John Dryden, Dramatist, Critic, Poet Laureate, and my ancestor, frequented a coffee house called Will's almost daily, where he would hold forth on sundry subjects with great wit and aplomb. Same deal here, only without the wit or aplomb.

Name:
Location: Large Midwestern City, Midwestern State, United States

I am a stranger in a sane land...

Sunday, January 01, 2006

New Years Day

--and frankly, do we care? Should we? I don't--it mostly means that I've got to remember to write a different year on my checks. I know it's pretentiously cliche' to remark that the demarcation of time is culturally specific and therefore objectively random and that one's life does not change between the 31st and the 1st and that treating a year as a contained unit in one's life is just as silly as treating a few notes in a symphony as significant to the whole and so on and so forth--yet I agree with all of this.

New Year's (kind of like my birthday, which follows hard upon) is a time that for a long while I've expected to be much more of an event and experience than it ever proves to be. The televised countdown (which in the age of satellite TV occurs at 9:00 here on the West Coast, which means that our own midnight seems repetitive and anti-climactic) just doesn't do anything for me, because you get to the scream "Happy New Year" and then...what? Well, if you're with someone appropriate, you kiss, and that's nice, but then...what? It's not as if the end of one year opens the floodgates for a slew of new experiences that were just being held back by those last few minutes of December. It's just another day (to quote the consistently underrated Oingo Boingo). Go to bed, wake up, and nothing's changed. (Unless you've had drunken New Year's Eve sex with a total stranger and no protection--then life might get real interesting real fast.)

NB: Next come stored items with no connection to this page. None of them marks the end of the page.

/-- A fault of a visit: F_XLATE stalls the ray where it stands, any other ends it with MALFORMED (R226, R300). -/
def State.rayFault (s : State) (cove n : Nat) (r : Ray) (e : Trap) : State :=
  if e.code = 0x01 then
    let s1 := s.modCove cove fun c => { c with ring := c.ring.put n { r with stalled := true, join := none } }
    s1.postXlate (s.covePart cove) { s.rayRecord (ringTile cove n) r e with recov := true, who := cove * 256 + n }
  else (s.postRecord (s.covePart cove) (s.rayRecord (ringTile cove n) r e) none).endRay cove n r 3

/-- What follows a visit of the node `d`: the next node, a migration, a fault, or the ray's end. -/
def State.rayNext (s : State) (cove desc n : Nat) (d : LineBits) (r : Ray) (v : VisitEnd) : State :=
  match v with
  | .fault e todo => s.rayFault cove n { r with paid := true, node := some d, todo := todo } e
  | .at_ w => s.rayTo cove n r w
  | .bad => s.endRay cove n r 3
  | .link c w =>
    if c = cove then s.rayTo cove n r w
    else
      (s.modCove cove fun d => { d with ring := d.ring.put n { r with target := some (c, w) } }).after 1 .rayMigration
        { a := cove, b := n }
  | .pop =>
    match s.rayPop cove desc n r with
    | some (s1, r1, w) => s1.rayTo cove n r1 w
    | none => s.endRay cove n r (if lane r.pay 14 = 0xFFFFFFFF then 2 else 1)

/-- A ray visits one node: it takes a unit of budget, reads the node, and goes on (R299, R300). One that waits is tried again in the
next fc; one that F_XLATE stalled goes on where it stopped (R226). -/
def State.visitRay (s : State) (cove n : Nat) : State :=
  let tile := ringTile cove n
  match (s.coveAt cove).ring.look n, s.fromInq (xlatTile tile) (rayId tile n) with
  | none, _ => s
  | some _, none => s.after 1 .rayNodeVisit { a := cove, b := n }
  | some r, some s =>
    let desc := (s.coveAt cove).scene r.scene
    let vf := s.coveTables cove r.vf
    let node := lane r.pay 10
    if r.stalled then s
    else if desc = 0 ∨ !ptrOk desc node ∨ (!r.paid && decide (rayBudget r.pay = 0)) then s.endRay cove n r 3
    else
      let s0 := if r.paid then s else s.charge tile vf 62 1
      let r1 := { r with
        pay := if r.paid then r.pay else raySpend r.pay
        join := none, paid := false, node := none, todo := [], seen := if r.node.isSome then r.seen else [] }
      let read : EngRes (LineBits × Nat) := match r.node with
        | some d => .ok s0 (d, r.lts)
        | none => s0.coveLine tile vf r.lts (nodeVa desc (ptrIndex node))
      let run := read.bind fun s1 d =>
        let r2 := { r1 with lts := Nat.max r1.lts d.2 }
        if nodeOk (ptrType node) d.1 then
          (s1.visitNode cove tile vf desc n r2 d.1 r.todo).bind fun s2 x => .ok s2 (d.1, x)
        else .ok s1 (d.1, r2, .bad)
      match run with
      | .ok s1 x => s1.rayNext cove desc n x.1 x.2.1 x.2.2
      | .wait _ p b =>
        let s1 := if b then s.standIn (xlatTile tile) (rayId tile n) else s
        (s1.modCove cove fun c => { c with ring := c.ring.put n { r with join := p } }).after 1 .rayNodeVisit { a := cove, b := n }
      | .bad s1 e => s1.rayFault cove n { r1 with paid := true } e

/-- RAY_NODE_VISIT (R299): the ray in ring slot `ev.b` of cove `ev.a`. -/
def execRayNodeVisit (s : State) : Host.Outcome State Fault Refusal := .next (s.visitRay s.ev.a s.ev.b)

/-- The virtual channel of a ray between dies: the lowest on which no other partition's cut edge takes one of its lanes (R278; log 113). -/
def State.rayVc (s : State) (part : Nat) (legs : List Nat) : Nat :=
  ((List.range 8).find? fun v => !s.cfg.chans.any fun e =>
    decide (e.2.part ≠ part) && decide (e.2.vc = v) && e.2.route.any fun l => legs.contains l.lane).getD 0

I suppose what redeems it as a holiday is the fact that--I think instinctively--it's a holiday that marks the shift from the Family Oriented shenanigans of Christmas (or Hannukah, or what have you) to shenanigans based around Friends. Because, having spent New Year's with both, I rather think that New Year's was meant to be spent with Friends--with peers, rather than parents (or children.) There might be something to the idea of a moment to pause with those of your own time of life--to look around at the faces of your second, voluntary family--and be aware of the journey you're on, and that it's the presence of each other that makes that journey worthwhile most of the time.

Didn't have that experience this year, needless to say--but not having it this year made me realize this--so maybe next year, I'll remember, and be less of a snarky jerk about the holiday.

Yeah, I know, probably not. You know how New Year's resolutions always turn out.